── Given data ──

theorem Dev.OnlyTiles.trans {a b c : Dev} (h : a.OnlyTiles b) (k : b.OnlyTiles c) : a.OnlyTiles c :=
  Eq.trans k (congrArg (fun x : Dev => { x with pln := { x.pln with phys := c.pln.phys } }) h)

theorem Dev.onlyTiles_makePending (d : Dev) (p kind : Nat) : d.OnlyTiles (d.makePending p kind) := rfl

/-! ## Time triggers (R169) -/

/-- The tile with the pass of a trigger pending, where the trigger applies to it (R169, R170). -/
def PhysTile.triggered (x : PhysTile) (background : Bool) (kind : Nat) : PhysTile :=
  if background = true ∧ x.grade = 2 then { x with passDue := max x.passDue kind } else x

theorem PhysTile.triggered_passDue (x : PhysTile) (background : Bool) (kind : Nat) :
    (x.triggered background kind).passDue =
      if background = true ∧ x.grade = 2 then max x.passDue kind else x.passDue := by
  unfold PhysTile.triggered
  split <;> rfl

theorem PhysTile.triggered_rest (x : PhysTile) (background : Bool) (kind : Nat) :
    x.triggered background kind = { x with passDue := (x.triggered background kind).passDue } := by
  unfold PhysTile.triggered
  split <;> rfl

section
variable {d : Dev} {p : Nat}

theorem Dev.fineTrigger_applies (kind due : Nat) (h : d.background = true ∧ (d.phys p).grade = 2) :
    d.fineTrigger p kind due = ({ d with now := max d.now due } : Dev).makePending p kind :=
  if_pos (Bool.and_eq_true_iff.mpr ⟨h.1, decide_eq_true h.2⟩)

theorem Dev.fineTrigger_passes (kind due : Nat) (h : ¬ (d.background = true ∧ (d.phys p).grade = 2)) :
    d.fineTrigger p kind due = { d with now := max d.now due } :=
  if_neg fun both => h ⟨(Bool.and_eq_true_iff.mp both).1, of_decide_eq_true (Bool.and_eq_true_iff.mp both).2⟩

variable (d p) (kind due : Nat)

/-- A trigger at its due time: the clock and the tile's pending pass alone change. -/
theorem Dev.fineTrigger_frame : d.fineTrigger p kind due =
    { d with now := max d.now due, pln := { d.pln with phys := (d.fineTrigger p kind due).pln.phys } } := by
  by_cases h : d.background = true ∧ (d.phys p).grade = 2
  · rw [Dev.fineTrigger_applies kind due h]
    rfl
  · rw [Dev.fineTrigger_passes kind due h]

theorem Dev.fineTrigger_phys_same : (d.fineTrigger p kind due).phys p = (d.phys p).triggered d.background kind := by
  unfold PhysTile.triggered
  by_cases h : d.background = true ∧ (d.phys p).grade = 2
  · rw [Dev.fineTrigger_applies kind due h, if_pos h]
    exact Dev.phys_makePending_same _ p kind
  · rw [Dev.fineTrigger_passes kind due h, if_neg h]
    rfl

theorem Dev.fineTrigger_phys_other {q : Nat} (h : q ≠ p) : (d.fineTrigger p kind due).phys q = d.phys q := by
  by_cases applies : d.background = true ∧ (d.phys p).grade = 2
  · rw [Dev.fineTrigger_applies kind due applies]
    exact Dev.phys_makePending_other _ kind h
  · rw [Dev.fineTrigger_passes kind due applies]
    rfl

end

/-- What a time trigger does to the device by its due time: the tile's pending pass is the larger one where the trigger applies,
and other tiles and all but the clock stand (R169). -/
structure Dev.Triggers (d d' : Dev) (p kind due : Nat) : Prop where
  now : d'.now = max d.now due
  passDue : (d'.phys p).passDue =
    if d.background = true ∧ (d.phys p).grade = 2 then max (d.phys p).passDue kind else (d.phys p).passDue
  state : (d'.phys p).state = (d.phys p).state
  active : (d'.phys p).active = (d.phys p).active
  others : ∀ q, q ≠ p → d'.phys q = d.phys q
  frame : d' = { d with now := d'.now, pln := { d.pln with phys := d'.pln.phys } }

theorem Dev.triggers_fineTrigger (d : Dev) (p kind due : Nat) : d.Triggers (d.fineTrigger p kind due) p kind due where
  now := by rw [Dev.fineTrigger_frame]
  passDue := by rw [Dev.fineTrigger_phys_same, PhysTile.triggered_passDue]
  state := by rw [Dev.fineTrigger_phys_same, PhysTile.triggered_rest]
  active := by rw [Dev.fineTrigger_phys_same, PhysTile.triggered_rest]
  others _ h := d.fineTrigger_phys_other p kind due h
  frame := (d.fineTrigger_frame p kind due).trans (by rw [Dev.fineTrigger_frame])

/-- A decade that passes for a tile is counted beside its trigger. -/
theorem Dev.triggers_decade (d : Dev) (p kind due : Nat) :
    d.Triggers ((d.modPhys p fun t => { t with decades := t.decades + 1 }).fineTrigger p kind due) p kind due := by
  obtain ⟨now, passDue, state, active, others, frame⟩ :=
    (d.modPhys p fun t => { t with decades := t.decades + 1 }).triggers_fineTrigger p kind due
  rw [Dev.phys_modPhys_same] at passDue state active
  exact ⟨now, passDue, state, active, fun q h => (others q h).trans (d.phys_modPhys_other _ h), frame⟩

/-! ### Each trigger -/

section
variable {d : Dev} {p : Nat}

theorem Dev.passPendingDecade_off (h : 4 ≤ (d.phys p).decades ∨ (d.phys p).logical = none) : d.passPendingDecade p = d :=
  if_pos h

theorem Dev.passPendingDecade_comes (on : (d.phys p).decades < 4) (live : (d.phys p).logical ≠ none) :
    d.passPendingDecade p = (d.modPhys p fun t => { t with decades := t.decades + 1 }).fineTrigger p 1
      ((d.phys p).programmedAt + 10 ^ ((d.phys p).decades + 1) * 10 ^ 9) :=
  if_neg (not_or.mpr ⟨Nat.not_le_of_lt on, live⟩)

theorem Dev.passPendingTrackPeriod_off (h : d.fld Off.calPeriod 15 0 = 0 ∨ (d.phys p).logical = none) :
    d.passPendingTrackPeriod p = d := if_pos h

───

§ **Brief**
Each line from the start of the listing above through the line containing "theorem PhysTile.triggered_rest (x" must be reproduced exactly. Leave out the rest.

§ **Expected answer**
theorem Dev.OnlyTiles.trans {a b c : Dev} (h : a.OnlyTiles b) (k : b.OnlyTiles c) : a.OnlyTiles c :=
  Eq.trans k (congrArg (fun x : Dev => { x with pln := { x.pln with phys := c.pln.phys } }) h)

theorem Dev.onlyTiles_makePending (d : Dev) (p kind : Nat) : d.OnlyTiles (d.makePending p kind) := rfl

/-! ## Time triggers (R169) -/

/-- The tile with the pass of a trigger pending, where the trigger applies to it (R169, R170). -/
def PhysTile.triggered (x : PhysTile) (background : Bool) (kind : Nat) : PhysTile :=
  if background = true ∧ x.grade = 2 then { x with passDue := max x.passDue kind } else x

theorem PhysTile.triggered_passDue (x : PhysTile) (background : Bool) (kind : Nat) :
    (x.triggered background kind).passDue =
      if background = true ∧ x.grade = 2 then max x.passDue kind else x.passDue := by
  unfold PhysTile.triggered
  split <;> rfl

theorem PhysTile.triggered_rest (x : PhysTile) (background : Bool) (kind : Nat) :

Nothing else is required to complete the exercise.